The decision prompted an outpouring of anger on the streets of Kiev with protestors waving Ukraine and EU flags. It culminated Sunday - with an estimated 300,000 people on the streets - in the toppling of a statue of Vladimir Ilyich Lenin.

The "second very important element" of Ashton's visit is to ask for an investigation into the "violence against peaceful protestors," said the spokesperson.

Yanukovych ordered a crackdown on the protestors directly after the failed summit in Vilnius where the trade agreement was to be signed.

Media reports Monday said that riot police had been deployed in central Kiev with protesters occupying Independence Square and Kiev city hall for over a week.

The demonstrations have been the biggest the country has seen since the 2004 Orange Revolution.

EU-Ukraine relations have been in a state of flux since the Vilnius summit.
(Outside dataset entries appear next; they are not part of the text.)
/-- A voice that is not triggered again, and is not the Clap, sounds for less than 65504 ticks. -/
theorem runVoices_ages {vs : Voices} (h : vs.Settled) {k : Nat} {v : Voice} (other : v ≠ .clap)
    (ih : vs.playing v = true → k < 65504 ∧ ∀ e ∈ vs.envs v, k ≤ e.age.toNat) (r : Word)
    (on : (runVoices reference r vs).voices.playing v = true) :
    k + 1 < 65504 ∧ ∀ e ∈ (runVoices reference r vs).voices.envs v, k + 1 ≤ e.age.toNat := by
  have before := playing_before on
  obtain ⟨early, ages⟩ := ih before
  obtain ⟨envs, playing⟩ := runVoices_sounding reference r before other
  rw [envs]
  refine ⟨?_, ?_⟩
  · by_contra late
    have done : (vs.controlling v).all (Env.doneNext reference) = true := by
      rw [List.all_eq_true]
      intro e mem
      have next := le_satInc early (ages e (controlling_subset mem))
      exact Env.doneNext_at_65504 (h.controlling_endsWithin mem) (by omega)
    rw [on, done] at playing
    cases playing
  · simp only [List.mem_map, forall_exists_index, and_imp, forall_apply_eq_imp_iff₂]
    exact fun e mem => le_satInc early (ages e mem)

/-! ### The Clap's bursts -/

/-- How far `k` ticks have brought a Sounding Clap: the reverb tail is `k` ticks old; each burst left waits at most 492
ticks, so the saw envelope of the last burst is at most 986 ticks behind. -/
def Clap.progress (k : Nat) (p : Clap) : Prop :=
  p.burstsLeft ≤ 2 ∧ k ≤ p.revEnv.age.toNat
    ∧ (0 < p.burstsLeft → k ≤ 493 * (2 - p.burstsLeft) + min p.burstAge.toNat 492)
    ∧ (p.burstsLeft = 0 → k ≤ 986 + p.sawEnv.age.toNat)

/-- From age 492 on (15 ms) a burst that is left is due (rule R291). -/
theorem burstDue_of_age {p : Clap} (left : 0 < p.burstsLeft) (age : 492 ≤ p.burstAge.toNat) :
    p.burstDue reference = true := by
  have spacing : (F32.lit 15 0).key ≤ (reference.timeOf 492).key := by decide +kernel
  have later : (reference.timeOf 492).key ≤ (reference.timeOf p.burstAge).key := timeOf_mono (a := 492) age
  rw [Clap.burstDue_iff]
  refine ⟨left, (le_iff _ _).2 ⟨by decide +kernel, ?_, spacing.trans later⟩⟩
  exact isNaN_of_isFinite (timeOf_range p.burstAge).1

/-- A tick brings a Sounding Clap one tick further, a due burst or none. -/
theorem Clap.progress_burst {k : Nat} {p : Clap} (h : p.progress k) (hk : k < 65504) :
    let c := p.burst reference
    c.burstsLeft ≤ 2 ∧ k + 1 ≤ (satInc c.revEnv.age).toNat
      ∧ (0 < c.burstsLeft → k + 1 ≤ 493 * (2 - c.burstsLeft) + min (satInc c.burstAge).toNat 492)
      ∧ (c.burstsLeft = 0 → k + 1 ≤ 986 + (satInc c.sawEnv.age).toNat) := by
  obtain ⟨most, rev, waiting, last⟩ := h
  have rev' := le_satInc hk rev
  rcases due : p.burstDue reference with _ | _
  · rw [clap_burst_not_due due]
    refine ⟨most, rev', fun left => ?_, fun none => ?_⟩
    · have young : p.burstAge.toNat < 492 := by
        by_contra old
        rw [burstDue_of_age left (by omega)] at due
        cases due
      have := waiting left
      rw [toNat_satInc]
      omega
    · have := last none
      rw [toNat_satInc]
      have := p.sawEnv.age.isLt
      omega
  · have left : 0 < p.burstsLeft := ((Clap.burstDue_iff p).1 due).1
    have := waiting left
    have young : (satInc 0#32).toNat = 1 := by decide
    rw [clap_burst_due due]
    refine ⟨by dsimp only; omega, rev', fun more => ?_, fun none => ?_⟩
    · dsimp only at more ⊢
      rw [young]
      omega
    · dsimp only [Env.trigger] at none ⊢
      rw [young]
      omega

/-- The Clap's two envelopes are done long before 65504 ticks. -/
theorem Voices.Settled.clap_endsWithin {vs : Voices} (h : vs.Settled) :
    vs.clap.sawEnv.endsWithin (F32.lit 300 0) ∧ vs.clap.revEnv.endsWithin (F32.lit 300 0) := by
  have saw := h.shape (v := .clap) (e := vs.clap.sawEnv) (by simp [Voices.envs])
  have rev := h.shape (v := .clap) (e := vs.clap.revEnv) (by simp [Voices.envs])
  exact ⟨⟨saw.1, saw.2, h.decay (by simp [Voices.configured])⟩, rev.1, rev.2, h.decay (by simp [Voices.configured])⟩

/-- A burst leaves the shape of the saw envelope. -/
theorem Clap.burst_sawEnv_endsWithin {hi : F32} {p : Clap} (P : Params) (h : p.sawEnv.endsWithin hi) :
    (p.burst P).sawEnv.endsWithin hi := by
  unfold Clap.burst
  split <;> exact h

/-- A Clap that is not triggered again sounds for less than 65504 ticks. -/
theorem runVoices_clap_progress {vs : Voices} (h : vs.Settled) {k : Nat}
    (ih : vs.clap.isPlaying = true → k < 65504 ∧ vs.clap.progress k) (r : Word)
    (on : (runVoices reference r vs).voices.clap.isPlaying = true) :
    k + 1 < 65504 ∧ (runVoices reference r vs).voices.clap.progress (k + 1) := by
  have before : vs.clap.isPlaying = true := playing_before (v := .clap) on
  obtain ⟨early, progress⟩ := ih before
  obtain ⟨saw, rev, left, age, playing⟩ := runVoices_clap reference r before
  obtain ⟨most, rev', waiting, last⟩ := Clap.progress_burst progress early
  unfold Clap.progress
  rw [saw, rev, left, age]
  refine ⟨?_, most, rev', waiting, last⟩
  by_contra late
  have none : (vs.clap.burst reference).burstsLeft = 0 := by
    by_contra some
    have := waiting (by omega)
    omega
  have behind := last none
  obtain ⟨saw_shape, rev_shape⟩ := h.clap_endsWithin
  have saw_done : (vs.clap.burst reference).sawEnv.doneNext reference = true :=
    Env.doneNext_at_10000 (Clap.burst_sawEnv_endsWithin reference saw_shape) (by omega)
  have rev_done : (vs.clap.burst reference).revEnv.doneNext reference = true := by
    rw [Clap.burst_revEnv] at rev' ⊢
    exact Env.doneNext_at_10000 rev_shape (by omega)
  rw [on, saw_done, rev_done, none] at playing
  cases playing

/-! ### Every voice falls silent -/

/-- What holds of the voices `k` ticks after the last other command. -/
structure Voices.Fading (k : Nat) (vs : Voices) : Prop where
  settled : vs.Settled
  ages : ∀ v, v ≠ .clap → vs.playing v = true → k < 65504 ∧ ∀ e ∈ vs.envs v, k ≤ e.age.toNat
  clap : vs.clap.isPlaying = true → k < 65504 ∧ vs.clap.progress k

theorem Voices.Fading.tick {k : Nat} {vs : Voices} (h : vs.Fading k) (r : Word) :
    (runVoices reference r vs).voices.Fading (k + 1) where
  settled := h.settled.tick r
  ages _ other := runVoices_ages h.settled other (h.ages _ other) r
  clap := runVoices_clap_progress h.settled h.clap r

/-- At the last other command nothing is known of the ages, and at most two bursts are left. -/
theorem Voices.Settled.fading {vs : Voices} (h : vs.Settled) (bursts : vs.clap.burstsLeft ≤ 2) : vs.Fading 0 where
  settled := h
  ages _ _ _ := ⟨by decide, fun _ _ => Nat.zero_le _⟩
  clap _ := ⟨by decide, bursts, Nat.zero_le _, fun _ => Nat.zero_le _, fun _ => Nat.zero_le _⟩

/-- After 65504 ticks every voice is Idle. -/
theorem Voices.Fading.silent {k : Nat} {vs : Voices} (h : vs.Fading k) (late : 65504 ≤ k) (v : Voice) :
    vs.playing v = false := by
  rw [← Bool.not_eq_true]
  intro on
  by_cases clap : v = .clap
  · subst clap
    exact absurd (h.clap on).1 (by omega)
  · exact absurd (h.ages v clap on).1 (by omega)

/-- Settles O34: 65504 ticks carry the ages past every decay, and the Clap past its bursts. -/
theorem everyVoiceFallsSilent : Obligations.EveryVoiceFallsSilent := by
  intro s n legal derived flags configured late inbox
  have settled : s.voices.Settled := ⟨legal.1.1, derived, configured⟩
  have bursts : s.voices.clap.burstsLeft ≤ 2 := ((flagsAgree_iff s.voices).1 flags).2.1
  obtain ⟨t, run, fading⟩ :=
    Machine.run_samples (I := Voices.Fading) (fun _ r _ h => h.tick r) n 0 s inbox (settled.fading bursts)
  exact ⟨t, run, fading.silent (by omega)⟩

end Sys2Proof
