-- ==== Sys2Proof/Machine/Detector.lean ====
section
/-! DEFINITION. The SignatureDetector over the buffers and the command CLASSIFY
(spec/42_detector.md R141, R143). -/

namespace Sys2Proof.Machine

/-- R143 without its response, which is also phase 1 of ADD, REMOVE and RESIGN (R161, R162): in the
absent case the hasher is not run, in the present case it is run over the payload only. -/
def State.classifyInput (s : State) : State :=
  match s.decodeTrailer with
  | none => s.setBlock (s.block.flagAbsent.setPlen s.block.ilen)
  | some (h, n) =>
    let t := s.hashPrefix n.toNat
    t.setBlock (((t.block.setThash h).setPlen n).flagPresent t.block.hash h)

/-- R143 CLASSIFY. -/
def execClassify (s : State) : Result :=
  .next (s.classifyInput.endReads s.inputComplete).respondOk

end Sys2Proof.Machine
end

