-- ==== Sys2Proof/Laws/Transactions.lean ====
section
/-! SUPPORT. What serving one host event can do (spec/20_memory.md R58 to R62, spec/30_encoding.md R80,
R82, spec/70_reset_and_hazards.md R200), said once for every proof about a step. -/

namespace Sys2Proof.Machine

/-- A reserved opcode is rejected, and only a reserved one (R82). -/
theorem decode_error_iff (op : Byte) :
    decode op = .error (.reservedOpcode op) ↔ op.toNat = 0 ∨ 8 ≤ op.toNat := by
  revert op
  decide +kernel

/-- `decode` rejects a word only by its name. -/
theorem decode_error_eq {op : Byte} {e : DecodeError} (h : decode op = .error e) :
    e = .reservedOpcode op := by
  unfold decode at h
  split at h
  · cases h
  · exact (Except.error.inj h).symm

/-- Everything a served host event can do. -/
theorem serve_cases {e : HostEvent} {s t : State} (h : serve e s = .next t) :
    (∃ c, t = s.respondErr c) ∨
    (e = .reset ∧ t = s.resetBlock) ∨
    (∃ op i, e = .wrr 0 op ∧ decode op = .ok i ∧ exec i s = .next t) ∨
    (∃ v : Word, e = .wrr 2 v ∧ v.toNat ≤ s.cap.val ∧
      t = (s.setBlock (s.block.setIlen v)).respondOk) ∨
    (∃ v : Word, e = .wrr 4 v ∧ t = (s.setBlock (s.block.setHin v)).respondOk) ∨
    (∃ a v, e = .wri a v ∧ a < s.cap.val ∧
      t = (s.setBlock (s.block.setIbuf (s.block.ibuf.write a v))).respondOk) ∨
    (∃ w, e ≠ .reset ∧ t = s.respond (.okWord w)) ∨
    (∃ held v, e ≠ .reset ∧ t = (s.endReads held).respond (.okByte v)) := by
  cases e with
  | rdr k =>
    simp only [serve, Host.Outcome.next.injEq] at h
    subst h
    match k with
    | 0 => exact .inl ⟨_, rfl⟩
    | 1 => exact .inr (.inr (.inr (.inr (.inr (.inr (.inr ⟨true, _, by simp, rfl⟩))))))
    | 2 | 3 | 4 | 5 | 6 | 7 =>
      exact .inr (.inr (.inr (.inr (.inr (.inr (.inl ⟨_, by simp, rfl⟩))))))
    | k + 8 => exact .inl ⟨_, rfl⟩
  | wrr k v =>
    simp only [serve] at h
    match k, v with
    | 0, op =>
      simp only [State.writeRegister, State.issue] at h
      split at h
      · rename_i i hi
        exact .inr (.inr (.inl ⟨op, i, rfl, hi, h⟩))
      · exact .inl ⟨_, (Host.Outcome.next.inj h).symm⟩
    | 2, v =>
      simp only [State.writeRegister, Host.Outcome.next.injEq] at h
      subst h
      unfold State.writeLength
      split
      · exact .inl ⟨_, rfl⟩
      · exact .inr (.inr (.inr (.inl ⟨v, rfl, by omega, rfl⟩)))
    | 4, v => exact .inr (.inr (.inr (.inr (.inl ⟨v, rfl, (Host.Outcome.next.inj h).symm⟩))))
    | 1, _ | 3, _ | 5, _ | 6, _ | 7, _ => exact .inl ⟨_, (Host.Outcome.next.inj h).symm⟩
    | k + 8, _ => exact .inl ⟨_, (Host.Outcome.next.inj h).symm⟩
  | wri a v =>
    simp only [serve, Host.Outcome.next.injEq] at h
    subst h
    unfold State.writeInput
    split
    · exact .inl ⟨_, rfl⟩
    · exact .inr (.inr (.inr (.inr (.inr (.inl ⟨a, v, rfl, by omega, rfl⟩)))))
  | rdi a =>
    simp only [serve, Host.Outcome.next.injEq] at h
    subst h
    unfold State.readInput
    split
    · exact .inl ⟨_, rfl⟩
    · exact .inr (.inr (.inr (.inr (.inr (.inr (.inr ⟨_, _, by simp, rfl⟩))))))
  | rdo a =>
    simp only [serve, Host.Outcome.next.injEq] at h
    subst h
    unfold State.readOutput
    split
    · exact .inl ⟨_, rfl⟩
    · exact .inr (.inr (.inr (.inr (.inr (.inr (.inr ⟨_, _, by simp, rfl⟩))))))
  | reset => exact .inr (.inl ⟨rfl, (Host.Outcome.next.inj h).symm⟩)

/-- What every command leaves alone beside the block, and its one response. -/
theorem exec_environment {i : Instr} {s t : State} (h : exec i s = .next t) :
    t.cap = s.cap ∧ t.script = s.script ∧ t.responses = s.responses ++ [.ok] ∧
      t.block.hin = s.block.hin ∧ t.block.ilen = s.block.ilen ∧ t.block.ibuf = s.block.ibuf := by
  cases i <;>
    · have h := Host.Outcome.next.inj h
      subst h
      simp

/-- Serving an event answers a next state. -/
theorem serve_next (e : HostEvent) (s : State) : ∃ t, serve e s = .next t := by
  cases e with
  | wrr k v =>
    match k, v with
    | 0, op =>
      simp only [serve, State.writeRegister, State.issue]
      split
      · rename_i i _
        cases i <;> exact ⟨_, rfl⟩
      · exact ⟨_, rfl⟩
    | 1, _ | 2, _ | 3, _ | 4, _ | 5, _ | 6, _ | 7, _ => exact ⟨_, rfl⟩
    | k + 8, _ => exact ⟨_, rfl⟩
  | _ => exact ⟨_, rfl⟩

/-- Serving an event touches neither the events still to come nor the capacity. -/
theorem serve_environment {e : HostEvent} {s t : State} (h : serve e s = .next t) :
    t.script = s.script ∧ t.cap = s.cap := by
  rcases serve_cases h with ⟨c, rfl⟩ | ⟨-, rfl⟩ | ⟨_, _, -, -, h⟩ | ⟨_, -, -, rfl⟩ | ⟨_, -, rfl⟩ |
    ⟨_, _, -, -, rfl⟩ | ⟨_, -, rfl⟩ | ⟨_, _, -, rfl⟩
  case inr.inr.inl =>
    obtain ⟨h1, h2, -⟩ := exec_environment h
    exact ⟨h2, h1⟩
  all_goals simp [State.resetBlock]

/-! ## Runs of a script -/

@[simp] theorem runScript_nil (s : State) : runScript [] s = .next (s.setScript []) := rfl

theorem run_of_step {M : Host.Core} {k : Nat} {s t : M.State} (h : M.step s = .next t) :
    M.run (k + 1) s = M.run k t := by
  rw [Host.Core.run, h]

/-- A run serves its first event and goes on with the rest. -/
theorem runScript_cons {e : HostEvent} {es : List HostEvent} {s t : State}
    (h : serve e (s.setScript es) = .next t) : runScript (e :: es) s = runScript es t := by
  have hs : t.setScript es = t := by
    conv_lhs => rw [show es = t.script from ((serve_environment h).1).symm]
    exact State.setScript_self t
  have hstep : Sys2Proof.core.step (s.setScript (e :: es)) = .next t := h
  exact (run_of_step hstep).trans (congrArg (Sys2Proof.core.run es.length) hs.symm)

end Sys2Proof.Machine
end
Brussels has continued to hold the door open to Kiev signing the trade agreement at a later date.

More broadly it resulted in much analysis about the EU's way of doing business, whether its incremental approach based on abiding by democratic standards and rules can trump the more forceful geopolitical hand displayed by Russia's Vladimir Putin.

Yanukovych, for his part, has kept relatively quiet over the last week.

According to the Guardian newspaper, he released a statement on Monday saying he supported an "all-nation round table" to find a political solution.

The EU has meanwhile given encouragement to Ukrainian protesters.

"I think the European Union has the right and the duty to stand by the people of Ukraine in this very difficult moment, because they are giving to Europe one of the greatest contributions that can be given," said European Commission President Jose Manuel Barroso.

"Those young people in the streets of Ukraine, with freezing temperatures, are writing the new narrative for Europe," he added.